Single-Photon Detector Is On Chip

By integrating single-photon detectors with nanophotonic chips, an international team of scientists has developed a way to reliably detect single photons for optical data transmission and quantum computations.

Without reliable detection of single photons, it is impossible to make real use of the latest optical advances. Although numerous single-photon detector models have been developed over the past few years, thus far, none have provided satisfactory performance.

Now, physicists at the Karlsruhe Institute of Technology, in cooperation with colleagues at Yale, Boston and Moscow State Pedagogical universities, have developed a single-photon detector that combines near-unity detection efficiency with high timing resolution and a very low error rate. The prototype, tested in the telecommunications wavelength range, achieves a previously unattained detection efficiency of 91 percent.

The single-photon detector developed at Karlsruhe Institute of Technology is characterized by five convincing factors: 91% detection efficiency, direct integration onto the chip, counting rates on a gigahertz scale, high timing resolution and negligible dark count rates.

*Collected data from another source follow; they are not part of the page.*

-- ==== Sys2Proof/Certificates/Slice0/Obligations.lean ====
section
/-! DEFINITION. The statements about the model, one proposition each. OBLIGATIONS.json lists them with the rules they
rest on. -/

open Sys2Proof Sys2Proof.Machine

/-! ## The queue of commands -/

/-- One step takes the command at the front of the queue and runs it on the state with the queue's rest. With no
command waiting the part idles (the model's choice, log 4). -/
def Obligations.StepRunsFrontCommand : Prop :=
  (∀ (s : State) (c : Instr) (rest : List Instr),
    step { s with pending := c :: rest } = exec c { s with pending := rest })
  ∧ (∀ s : State, s.pending = [] → step s = .next s)

/-! ## Invariants -/

/-- Every step keeps the memory path's invariant. Two of its clauses rest on choices of the model: how a full pending
queue comes to keep at most one RADIO_STATE (R144, log 43), and that the port holds one accepted request, which the
overlap rule does not hold (R2, log 10). -/
def Obligations.StepKeepsMemoryInvariant : Prop :=
  ∀ s t : State, s.MemoryInv → step s = .next t → t.MemoryInv

/-- Every step keeps every term of R174's gain sum in its range, and what they move toward: the zones' ramp and master
levels, the limiter ceiling (R79), the input trims (R67, R68), the channels' ramp, Lr and trim, the thermal component. -/
def Obligations.StepKeepsLevels : Prop :=
  ∀ s t : State, s.LevelInv → step s = .next t → t.LevelInv

/-- Every step keeps the trackers within the bounds of R94, their steps within those of R96 and R98. -/
def Obligations.StepKeepsTrackerBounds : Prop :=
  ∀ s t : State, s.TrackerInv → step s = .next t → t.TrackerInv

/-- The part right after reset meets these three invariants, and the roles invariant (R161; its third clause is the
model's way to keep R161, log 66). -/
def Obligations.ResetMeetsInvariants : Prop :=
  State.reset.MemoryInv ∧ State.reset.LevelInv ∧ State.reset.TrackerInv ∧ State.reset.RolesInv

/-! ## Power-on and link reset -/

/-- POWER_ON: the memory path starts in the state of R26, with the straps latched and window 0 at A x 16 MiB. -/
def Obligations.PowerOnMemoryPath : Prop :=
  ∀ (a : BitVec 4) (s : State), ∃ t, exec (.powerOn a) s = .next t
    ∧ t.strap = a ∧ t.window 0 = .anchor (a.toNat * 16777216) ∧ (∀ i, i ≠ 0 → t.window i = .free)
    ∧ t.link.injq = [] ∧ t.link.forwardCount = 0
    ∧ t.link.slot = none ∧ t.link.waiting = [] ∧ t.acceptHeld = false
    ∧ (∀ i, getAt t.cmd.part i = false) ∧ (∀ x, memRead t.cmd.shadow x = 0) ∧ t.cmd.next = 0
    ∧ t.rep.w = 0 ∧ (∀ e, getAt t.rep.entryHost e = false) ∧ t.rep.queue = [] ∧ t.rep.overrun = false
    ∧ t.notifyLine = false ∧ (∀ k, getAt t.mirror.counts k = 0) ∧ t.mirror.metersOn = false ∧ t.block = 0

/-- POWER_ON: the audio side's records, each whole: the zones (R75, R90), the free paths with their trackers (R70, R94,
R109), the sources (R67), the lanes with no group record (R50, R66), no ring (R41), the tap (R48), the mixer (R126), the
tuner (R133, R145), the region settings (R131), no station and no preset (R160), the channels and the output unit (R161,
R171, R181, R182), the pairs (R183, R196) and the thermal record (R193). Where the spec gives a field no power-on value the
model names one. Log 14: of a path B, e, c, g and I of its last computed block and the frames, format and adoption of
the block; which path was bound first; whether a frame has come on a lane; the tap's fill position and slots; the mixer's
flag and layout; of the tuner the phase of a tune, the dwell's sums, what the sample lane brought and the last request
sent; of a channel the peak of the last block; the samples last put on the output lanes. The others: the fall of Lr that is due
(log 17), the thermal line's last level and the pins (log 13), no part of a block made ahead (log 2). -/
def Obligations.PowerOnAudioSide : Prop :=
  ∀ (a : BitVec 4) (s : State), ∃ t, exec (.powerOn a) s = .next t
    ∧ (∀ z, t.zone z
        = { power := .standby, selection := none, switch := .idle, target := none, tag := none, waitCount := 0
            attached := none, masterTarget := -80, masterCurrent := -80, mute := false, rampRate := 8, ramp := -240
            avDelay := 0, ceiling := 1, sleep := 0, minute := 0, decode := .direct })
    ∧ (∀ p, t.path p
        = { binding := none, fifo := [], format := none, formatPending := false, held := none, history := []
            drained := false, yielded := [], yieldFormat := none, adoptedNow := false
            tracker :=
              { state := .idle, step0 := none, cmax := none, integ := 0, corr := 0, step := none, phase := 0, gain := 0
                timer := 0, ratchet := false, slips := 0, overrun := false, err := 0
                last := { b := 0, e := 0, c := 0, g := 0, i := 0 } } })
    ∧ t.bindFirst = .p0 ∧ t.owner = none
    ∧ (∀ e, t.source e
        = { kind := .none, lanes := [], window := none, fillT := 960, kp := 64, ki := 2, gainG := 7, ratchetH := 3
            lockW := 8, trim := 0, label := none })
    ∧ (∀ l, t.lane l
        = { enable := false, state := .disabled, errors := 0, threshold := 16, replacement := true, goodRun := 0
            lastGood := (0, 0), syncRun := 0, copies := 0, firstCopy := none, config := none, silence := 0
            arrived := false, realign := none, skew := 0, started := false, buffer := [] })
    ∧ (∀ e, t.group e = none) ∧ (∀ i, t.ring i = none) ∧ t.intakeWait = []
    ∧ t.tap = { binding := none, fillPos := 0, gapPending := false, closePending := false, hold := [], slots := []
                outbox := [], unbinding := false }
    ∧ t.mixer = { eL := 0, eR := 0, eM := 0, eS := 0, fb := 0, lr := 0, matrix := false, layout := [] }
    ∧ t.tuner
        = { state := .idle, band := .fm, freq := 87500, identified := false, identity := 0, openTx := none
            waiting := none, phase := .none, settleCount := 0, silence := 0, level := 0, offset := 0, pilot := .absent
            inRun := 0, missRun := 0, pilotCount := 0, blend := 0, blendTarget := 0, blendTimer := 0, ampHistory := []
            op := none, burst := .none, statusArrived := false, ctlSent := none
            dwell := { blocks := 0, levelSum := 0, offsetSum := 0, errors := 0, stereo := false } }
    ∧ t.region = { fmStep := 100, amGrid := 9, fmLevel := 30, amLevel := 40, fmOffset := 10, amOffset := 2
                   ampLow := 20000, ampHigh := 5000000, errK := 3, blendLo := 20, blendHi := 40, forcedMono := false }
    ∧ t.stations = [] ∧ (∀ i, getAt t.presets i = none)
    ∧ (∀ c, t.chan c
        = { applied := { role := .unused, delay := 0, polarity := .normal, size := .large }, trim := 0, appliedAv := 0
            pend := none, group := none, ramp := 0, reconfig := false, protect := false, softStart := false
            softCount := 0, lr := 0, lrDue := 0, release := 0, heldPeak := 0, heldClip := false, heldBlocks := 0
            blockPeak := 0, crossover := { inputs := [], lows := [], highs := [] }, line := [] })
    ∧ t.out.crossover = 80 ∧ t.out.meterPeriod = 0 ∧ t.out.sent = none ∧ (∀ c, getAt t.out.samples c = [])
    ∧ (∀ n, t.pair n
        = { state := .normal, detect := 4, limit := 3, used := 0, asserted := 0, clear := 0, normalRun := 0
            cause := none, lastLine := false })
    ∧ t.thermal = { assertedRun := 0, deassertedRun := 0, warning := false, escalation := false, t := 0, tTarget := 0
                    tTimer := 0, lastLine := false }
    ∧ t.pins = { faults := 0, therm := false } ∧ t.taken = []

/-- LINK_RESET (R27): queue, rings of the anchor and windows are emptied, the slot records and pages of every STREAM
window are gone (R6, R41), tags become none, and the anchor, the write counts, the meter setting, the block counter and
the audio side's own records are kept: lanes, groups, paths with their trackers (R109), sources, mixer, tuner, region, stations, presets, outputs and
protection; only a meter section that was being placed goes back into the held values (R24, R181). The model's own
choices here: the response last shown on the P side goes and the M side stays (log 12), the requests not yet accepted
are discarded too (log 10), the tap takes its whole power-on state, fill position and all (log 14), and the tag of a
switch becomes none, as R27 and R84 say and the table of R90 does not (log 51). -/
def Obligations.LinkResetClearsMemoryPath : Prop :=
  ∀ s : State, ∃ t, exec .linkReset s = .next t
    ∧ t.link.slot = none ∧ t.link.waiting = [] ∧ t.link.overlapLeft = 0 ∧ t.link.starve = 0 ∧ t.link.injq = []
    ∧ t.link.forwardCount = 0 ∧ t.link.pSide = none ∧ (∀ x ∈ t.link.inFlight, ∀ r, x ≠ .host r)
    ∧ t.link.inFlight.length = s.link.inFlight.length
    ∧ t.intakeWait = [] ∧ t.cmd.ret = none ∧ t.mirror.job = none ∧ t.tap = Tap.powerOn
    ∧ (∀ i, i ≠ 0 → t.window i = .free) ∧ t.window 0 = s.window 0 ∧ t.strap = s.strap
    ∧ (∀ i, i ≠ 0 → (∃ b n c, s.window i = .stream b n c) → t.ring i = none)
    ∧ (∀ i, (∀ b n c, s.window i ≠ .stream b n c) → t.ring i = s.ring i)
    ∧ (∀ i, getAt t.cmd.part i = false) ∧ t.cmd.shadow = [] ∧ t.cmd.next = 0
    ∧ t.rep.queue = [] ∧ t.rep.overrun = false ∧ t.rep.w = 0 ∧ t.notifyLine = false
    ∧ (∀ z, t.zone z = { s.zone z with tag := none })
    ∧ t.tuner = { s.tuner with op := s.tuner.op.map fun op => { op with tag := none } }
    ∧ t.mirror.counts = s.mirror.counts ∧ t.mirror.metersOn = s.mirror.metersOn ∧ t.block = s.block
    ∧ (∀ p, t.path p = s.path p)
    ∧ (∀ p e w b n c, (s.path p).binding = some e → (s.source e).kind = .stream → (s.source e).window = some w →
        w ≠ 0 → s.window w = .stream b n c → t.present p = false)
    ∧ t.lanes = s.lanes ∧ t.sources = s.sources ∧ t.pairs = s.pairs
    ∧ t.thermal = s.thermal ∧ t.presets = s.presets ∧ t.stations = s.stations
    ∧ t.groups = s.groups ∧ t.mixer = s.mixer ∧ t.region = s.region ∧ t.owner = s.owner ∧ t.bindFirst = s.bindFirst
    ∧ t.pins = s.pins ∧ t.link.mSide = s.link.mSide ∧ t.pending = s.pending ∧ t.freeIdx = s.freeIdx ∧ t.taken = s.taken
    ∧ (((∀ j, s.mirror.job = some j → j.sect ≠ .meters) ∨ s.out.sent = none) → t.out = s.out)
    ∧ (∀ j m, s.mirror.job = some j → j.sect = .meters → s.out.sent = some m →
        t.out = { s.out with sent := none, channels := t.out.channels }
        ∧ ∀ c, t.chan c = { s.chan c with
          heldPeak := max (s.chan c).heldPeak (getAt m c).peak
          heldClip := (s.chan c).heldClip || (getAt m c).clip
          heldBlocks := min 65535 ((s.chan c).heldBlocks + (getAt m c).blocks) })

/-! ## The link and the arbiter -/

/-- HOST_REQUEST_ACCEPT (R2, R11, R12). When nothing holds the P side the longest waiting request is accepted. While a
starvation hold is due or runs, the overlap rule holds the request, or an accepted request waits, the new request is not
accepted and waits. A request with none before it is the next to be forwarded from that moment on, and the overlap rule
looks at the queue as it stands then (R12), so that both holds can stand at once: it counts the queued writes up to and
including the last that the request overlaps. The model's choices and inferences here: that the port takes one request
at a time, so that one is held merely because another stands in the slot (log 10); that two accesses overlap when their
address ranges meet, whatever their masks (log 11); the fault for a request the memory link cannot carry (log 14). -/
def Obligations.RequestIsAccepted : Prop :=
  (∀ (s : State) (r q : Request) (qs : List Request),
    r.wf = true → s.link.slot = none → s.link.starve = 0 → (s.link.forwardCount < 32 ∨ s.link.injq = []) →
    (if s.link.waiting = [] then overlapCount r s.link.injq else s.link.overlapLeft) = 0 →
    s.link.waiting ++ [r] = q :: qs →
    exec (.hostRequestAccept r) s
      = .next { s with link := { s.link with waiting := qs, slot := some q, overlapLeft := 0 } })
  ∧ (∀ (s : State) (r : Request), r.wf = true →
    let n := if s.link.slot = none ∧ s.link.waiting = [] then overlapCount r s.link.injq else s.link.overlapLeft
    (s.link.slot ≠ none ∨ 0 < s.link.starve ∨ (32 ≤ s.link.forwardCount ∧ s.link.injq ≠ []) ∨ 0 < n) →
    exec (.hostRequestAccept r) s
      = .next { s with link := { s.link with waiting := s.link.waiting ++ [r], overlapLeft := n } })
  ∧ (∀ (s : State) (r : Request), r.wf = false → exec (.hostRequestAccept r) s = .fault .malformedRequest)
  ∧ (∀ (i : Injected) (a n : Nat), overlapsWrite (.read a n) i = true ↔
      a < i.write.addr + i.write.data.length ∧ i.write.addr < a + n)
  ∧ (∀ (i : Injected) (w : LinkWrite), overlapsWrite (.write w) i = true ↔
      w.addr < i.write.addr + i.write.data.length ∧ i.write.addr < w.addr + w.data.length)
  ∧ (∀ (r : Request) (is : List Injected), (∀ i ∈ is, overlapsWrite r i = false) → overlapCount r is = 0)
  ∧ (∀ (r : Request) (a b : List Injected) (i : Injected), overlapsWrite r i = true →
      (∀ x ∈ b, overlapsWrite r x = false) → overlapCount r (a ++ i :: b) = a.length + 1)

Courtesy of KIT/CFN.

The detector, developed within the Integrated Quantum Photonics project at the German Research Association’s Center of Functional Nanostructures, was realized by fabricating superconducting nanowires directly on top of a nanophotonic waveguide. This geometry is comparable to a tube that conducts light, around which a wire in a superconducting state is wound and, as such, has no electric resistivity. The nanometer-sized niobium nitride wire absorbs photons that propagate along the waveguide. When a photon is absorbed, superconductivity is lost, which is detected as an electrical signal. The longer the tube, the higher the detection probability.

The direct installation of the detector onto the chip makes it possible to replicate it at random. Single-photon detectors built thus far have been stand-alone units, connected to chips with optical fibers. Arrangements of this type suffer from photons being lost in the fiber connection or being absorbed in other ways. Such loss channels are eliminated when the detector is fully embedded in a silicon photonic circuit.

In addition to high detection efficiency, this design enables a remarkably low dark count rate. Dark counts arise when a photon is detected erroneously — for instance, because of a spontaneous emission, an alpha particle or a spurious field. The new design also provides ultrashort timing jitter of 18 ps.

Several hundred of these detectors can be integrated on a single chip — the basic precondition for future use in optical quantum computers.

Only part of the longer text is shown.